Content starts

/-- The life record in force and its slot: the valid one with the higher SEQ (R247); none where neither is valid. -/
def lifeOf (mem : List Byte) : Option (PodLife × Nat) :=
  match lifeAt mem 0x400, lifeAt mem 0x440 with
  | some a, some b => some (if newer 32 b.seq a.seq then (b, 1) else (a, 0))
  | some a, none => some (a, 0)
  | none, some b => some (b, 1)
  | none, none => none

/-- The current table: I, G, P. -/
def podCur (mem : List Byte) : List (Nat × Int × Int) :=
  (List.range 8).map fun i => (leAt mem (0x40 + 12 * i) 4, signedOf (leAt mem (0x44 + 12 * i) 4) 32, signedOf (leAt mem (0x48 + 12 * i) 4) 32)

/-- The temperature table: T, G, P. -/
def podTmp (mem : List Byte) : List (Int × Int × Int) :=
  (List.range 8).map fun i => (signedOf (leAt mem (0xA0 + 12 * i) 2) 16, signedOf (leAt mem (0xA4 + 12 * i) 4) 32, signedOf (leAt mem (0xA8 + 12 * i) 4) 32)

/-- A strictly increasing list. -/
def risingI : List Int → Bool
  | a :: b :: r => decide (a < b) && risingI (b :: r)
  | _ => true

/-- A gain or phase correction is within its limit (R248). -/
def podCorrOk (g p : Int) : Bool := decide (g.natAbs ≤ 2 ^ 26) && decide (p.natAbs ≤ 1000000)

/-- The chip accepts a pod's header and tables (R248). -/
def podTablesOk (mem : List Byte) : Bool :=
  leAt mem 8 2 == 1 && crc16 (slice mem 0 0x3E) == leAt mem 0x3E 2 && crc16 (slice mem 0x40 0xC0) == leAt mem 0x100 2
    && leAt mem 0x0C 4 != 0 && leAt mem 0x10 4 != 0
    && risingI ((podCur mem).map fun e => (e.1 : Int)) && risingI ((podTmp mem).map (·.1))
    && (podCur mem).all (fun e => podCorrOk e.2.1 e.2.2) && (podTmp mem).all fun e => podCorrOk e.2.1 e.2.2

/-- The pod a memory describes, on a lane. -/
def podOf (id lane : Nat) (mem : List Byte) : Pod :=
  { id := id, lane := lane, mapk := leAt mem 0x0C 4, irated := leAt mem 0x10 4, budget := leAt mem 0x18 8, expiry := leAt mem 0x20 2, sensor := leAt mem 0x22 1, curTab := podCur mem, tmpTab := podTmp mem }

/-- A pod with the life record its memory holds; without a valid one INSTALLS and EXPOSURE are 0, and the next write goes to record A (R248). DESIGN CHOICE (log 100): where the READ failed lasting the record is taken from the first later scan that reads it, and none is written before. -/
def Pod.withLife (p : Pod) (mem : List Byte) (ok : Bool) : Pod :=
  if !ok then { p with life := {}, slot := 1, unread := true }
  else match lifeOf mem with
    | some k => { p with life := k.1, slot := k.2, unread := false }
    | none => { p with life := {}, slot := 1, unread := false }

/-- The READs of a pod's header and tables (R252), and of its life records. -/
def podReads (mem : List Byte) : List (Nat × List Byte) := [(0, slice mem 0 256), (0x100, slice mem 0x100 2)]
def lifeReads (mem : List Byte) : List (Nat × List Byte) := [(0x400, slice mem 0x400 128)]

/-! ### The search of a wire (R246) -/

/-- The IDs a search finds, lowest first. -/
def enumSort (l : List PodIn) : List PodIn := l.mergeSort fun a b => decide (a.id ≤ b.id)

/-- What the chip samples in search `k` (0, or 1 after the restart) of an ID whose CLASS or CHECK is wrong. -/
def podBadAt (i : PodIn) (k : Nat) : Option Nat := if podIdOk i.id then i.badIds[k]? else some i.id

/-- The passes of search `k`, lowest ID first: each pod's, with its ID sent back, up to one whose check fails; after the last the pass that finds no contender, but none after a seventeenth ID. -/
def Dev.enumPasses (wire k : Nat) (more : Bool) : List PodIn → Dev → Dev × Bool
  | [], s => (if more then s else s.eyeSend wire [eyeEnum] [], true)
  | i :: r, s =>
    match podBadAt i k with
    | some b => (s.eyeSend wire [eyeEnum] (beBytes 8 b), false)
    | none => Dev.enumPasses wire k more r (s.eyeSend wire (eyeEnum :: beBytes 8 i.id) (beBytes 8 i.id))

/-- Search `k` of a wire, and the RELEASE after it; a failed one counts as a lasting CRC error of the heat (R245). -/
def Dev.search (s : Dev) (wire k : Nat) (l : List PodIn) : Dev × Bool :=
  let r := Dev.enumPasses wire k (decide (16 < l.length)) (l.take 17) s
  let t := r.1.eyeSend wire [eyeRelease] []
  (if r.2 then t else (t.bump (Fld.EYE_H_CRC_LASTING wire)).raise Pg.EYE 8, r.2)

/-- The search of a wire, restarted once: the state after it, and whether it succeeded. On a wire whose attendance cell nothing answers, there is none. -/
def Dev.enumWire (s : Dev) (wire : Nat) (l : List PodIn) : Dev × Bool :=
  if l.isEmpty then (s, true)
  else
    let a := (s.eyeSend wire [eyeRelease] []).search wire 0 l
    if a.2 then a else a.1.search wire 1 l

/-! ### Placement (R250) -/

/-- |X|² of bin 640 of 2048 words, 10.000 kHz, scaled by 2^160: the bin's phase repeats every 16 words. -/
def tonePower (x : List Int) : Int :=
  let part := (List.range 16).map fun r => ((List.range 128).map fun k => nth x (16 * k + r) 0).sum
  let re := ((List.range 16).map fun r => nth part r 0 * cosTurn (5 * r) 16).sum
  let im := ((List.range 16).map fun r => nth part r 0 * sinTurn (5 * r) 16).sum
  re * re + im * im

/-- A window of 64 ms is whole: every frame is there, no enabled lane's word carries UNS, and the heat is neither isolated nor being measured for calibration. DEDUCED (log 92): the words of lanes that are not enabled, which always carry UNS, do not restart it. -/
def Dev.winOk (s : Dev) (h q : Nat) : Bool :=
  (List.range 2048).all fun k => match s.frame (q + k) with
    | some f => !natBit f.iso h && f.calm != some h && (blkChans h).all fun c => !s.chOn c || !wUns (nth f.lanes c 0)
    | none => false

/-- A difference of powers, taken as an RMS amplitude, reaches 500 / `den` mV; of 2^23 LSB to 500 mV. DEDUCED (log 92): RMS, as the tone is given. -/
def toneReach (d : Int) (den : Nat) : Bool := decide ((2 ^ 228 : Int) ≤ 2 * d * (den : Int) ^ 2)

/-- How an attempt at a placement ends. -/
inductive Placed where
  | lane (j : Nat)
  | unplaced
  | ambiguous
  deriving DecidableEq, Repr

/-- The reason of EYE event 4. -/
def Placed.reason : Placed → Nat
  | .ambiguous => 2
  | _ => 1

Content ends

▶ WORK INSTRUCTIONS
The complete listing must be reproduced exactly as written.

▶ REPLY
/-- The life record in force and its slot: the valid one with the higher SEQ (R247); none where neither is valid. -/
def lifeOf (mem : List Byte) : Option (PodLife × Nat) :=
  match lifeAt mem 0x400, lifeAt mem 0x440 with
  | some a, some b => some (if newer 32 b.seq a.seq then (b, 1) else (a, 0))
  | some a, none => some (a, 0)
  | none, some b => some (b, 1)
  | none, none => none

/-- The current table: I, G, P. -/
def podCur (mem : List Byte) : List (Nat × Int × Int) :=
  (List.range 8).map fun i => (leAt mem (0x40 + 12 * i) 4, signedOf (leAt mem (0x44 + 12 * i) 4) 32, signedOf (leAt mem (0x48 + 12 * i) 4) 32)

/-- The temperature table: T, G, P. -/
def podTmp (mem : List Byte) : List (Int × Int × Int) :=
  (List.range 8).map fun i => (signedOf (leAt mem (0xA0 + 12 * i) 2) 16, signedOf (leAt mem (0xA4 + 12 * i) 4) 32, signedOf (leAt mem (0xA8 + 12 * i) 4) 32)

/-- A strictly increasing list. -/
def risingI : List Int → Bool
  | a :: b :: r => decide (a < b) && risingI (b :: r)
  | _ => true

/-- A gain or phase correction is within its limit (R248). -/
def podCorrOk (g p : Int) : Bool := decide (g.natAbs ≤ 2 ^ 26) && decide (p.natAbs ≤ 1000000)

/-- The chip accepts a pod's header and tables (R248). -/
def podTablesOk (mem : List Byte) : Bool :=
  leAt mem 8 2 == 1 && crc16 (slice mem 0 0x3E) == leAt mem 0x3E 2 && crc16 (slice mem 0x40 0xC0) == leAt mem 0x100 2
    && leAt mem 0x0C 4 != 0 && leAt mem 0x10 4 != 0
    && risingI ((podCur mem).map fun e => (e.1 : Int)) && risingI ((podTmp mem).map (·.1))
    && (podCur mem).all (fun e => podCorrOk e.2.1 e.2.2) && (podTmp mem).all fun e => podCorrOk e.2.1 e.2.2

/-- The pod a memory describes, on a lane. -/
def podOf (id lane : Nat) (mem : List Byte) : Pod :=
  { id := id, lane := lane, mapk := leAt mem 0x0C 4, irated := leAt mem 0x10 4, budget := leAt mem 0x18 8, expiry := leAt mem 0x20 2, sensor := leAt mem 0x22 1, curTab := podCur mem, tmpTab := podTmp mem }

/-- A pod with the life record its memory holds; without a valid one INSTALLS and EXPOSURE are 0, and the next write goes to record A (R248). DESIGN CHOICE (log 100): where the READ failed lasting the record is taken from the first later scan that reads it, and none is written before. -/
def Pod.withLife (p : Pod) (mem : List Byte) (ok : Bool) : Pod :=
  if !ok then { p with life := {}, slot := 1, unread := true }
  else match lifeOf mem with
    | some k => { p with life := k.1, slot := k.2, unread := false }
    | none => { p with life := {}, slot := 1, unread := false }

/-- The READs of a pod's header and tables (R252), and of its life records. -/
def podReads (mem : List Byte) : List (Nat × List Byte) := [(0, slice mem 0 256), (0x100, slice mem 0x100 2)]
def lifeReads (mem : List Byte) : List (Nat × List Byte) := [(0x400, slice mem 0x400 128)]

/-! ### The search of a wire (R246) -/

/-- The IDs a search finds, lowest first. -/
def enumSort (l : List PodIn) : List PodIn := l.mergeSort fun a b => decide (a.id ≤ b.id)

/-- What the chip samples in search `k` (0, or 1 after the restart) of an ID whose CLASS or CHECK is wrong. -/
def podBadAt (i : PodIn) (k : Nat) : Option Nat := if podIdOk i.id then i.badIds[k]? else some i.id

/-- The passes of search `k`, lowest ID first: each pod's, with its ID sent back, up to one whose check fails; after the last the pass that finds no contender, but none after a seventeenth ID. -/
def Dev.enumPasses (wire k : Nat) (more : Bool) : List PodIn → Dev → Dev × Bool
  | [], s => (if more then s else s.eyeSend wire [eyeEnum] [], true)
  | i :: r, s =>
    match podBadAt i k with
    | some b => (s.eyeSend wire [eyeEnum] (beBytes 8 b), false)
    | none => Dev.enumPasses wire k more r (s.eyeSend wire (eyeEnum :: beBytes 8 i.id) (beBytes 8 i.id))

/-- Search `k` of a wire, and the RELEASE after it; a failed one counts as a lasting CRC error of the heat (R245). -/
def Dev.search (s : Dev) (wire k : Nat) (l : List PodIn) : Dev × Bool :=
  let r := Dev.enumPasses wire k (decide (16 < l.length)) (l.take 17) s
  let t := r.1.eyeSend wire [eyeRelease] []
  (if r.2 then t else (t.bump (Fld.EYE_H_CRC_LASTING wire)).raise Pg.EYE 8, r.2)

/-- The search of a wire, restarted once: the state after it, and whether it succeeded. On a wire whose attendance cell nothing answers, there is none. -/
def Dev.enumWire (s : Dev) (wire : Nat) (l : List PodIn) : Dev × Bool :=
  if l.isEmpty then (s, true)
  else
    let a := (s.eyeSend wire [eyeRelease] []).search wire 0 l
    if a.2 then a else a.1.search wire 1 l

/-! ### Placement (R250) -/

/-- |X|² of bin 640 of 2048 words, 10.000 kHz, scaled by 2^160: the bin's phase repeats every 16 words. -/
def tonePower (x : List Int) : Int :=
  let part := (List.range 16).map fun r => ((List.range 128).map fun k => nth x (16 * k + r) 0).sum
  let re := ((List.range 16).map fun r => nth part r 0 * cosTurn (5 * r) 16).sum
  let im := ((List.range 16).map fun r => nth part r 0 * sinTurn (5 * r) 16).sum
  re * re + im * im

/-- A window of 64 ms is whole: every frame is there, no enabled lane's word carries UNS, and the heat is neither isolated nor being measured for calibration. DEDUCED (log 92): the words of lanes that are not enabled, which always carry UNS, do not restart it. -/
def Dev.winOk (s : Dev) (h q : Nat) : Bool :=
  (List.range 2048).all fun k => match s.frame (q + k) with
    | some f => !natBit f.iso h && f.calm != some h && (blkChans h).all fun c => !s.chOn c || !wUns (nth f.lanes c 0)
    | none => false

/-- A difference of powers, taken as an RMS amplitude, reaches 500 / `den` mV; of 2^23 LSB to 500 mV. DEDUCED (log 92): RMS, as the tone is given. -/
def toneReach (d : Int) (den : Nat) : Bool := decide ((2 ^ 228 : Int) ≤ 2 * d * (den : Int) ^ 2)

/-- How an attempt at a placement ends. -/
inductive Placed where
  | lane (j : Nat)
  | unplaced
  | ambiguous
  deriving DecidableEq, Repr

/-- The reason of EYE event 4. -/
def Placed.reason : Placed → Nat
  | .ambiguous => 2
  | _ => 1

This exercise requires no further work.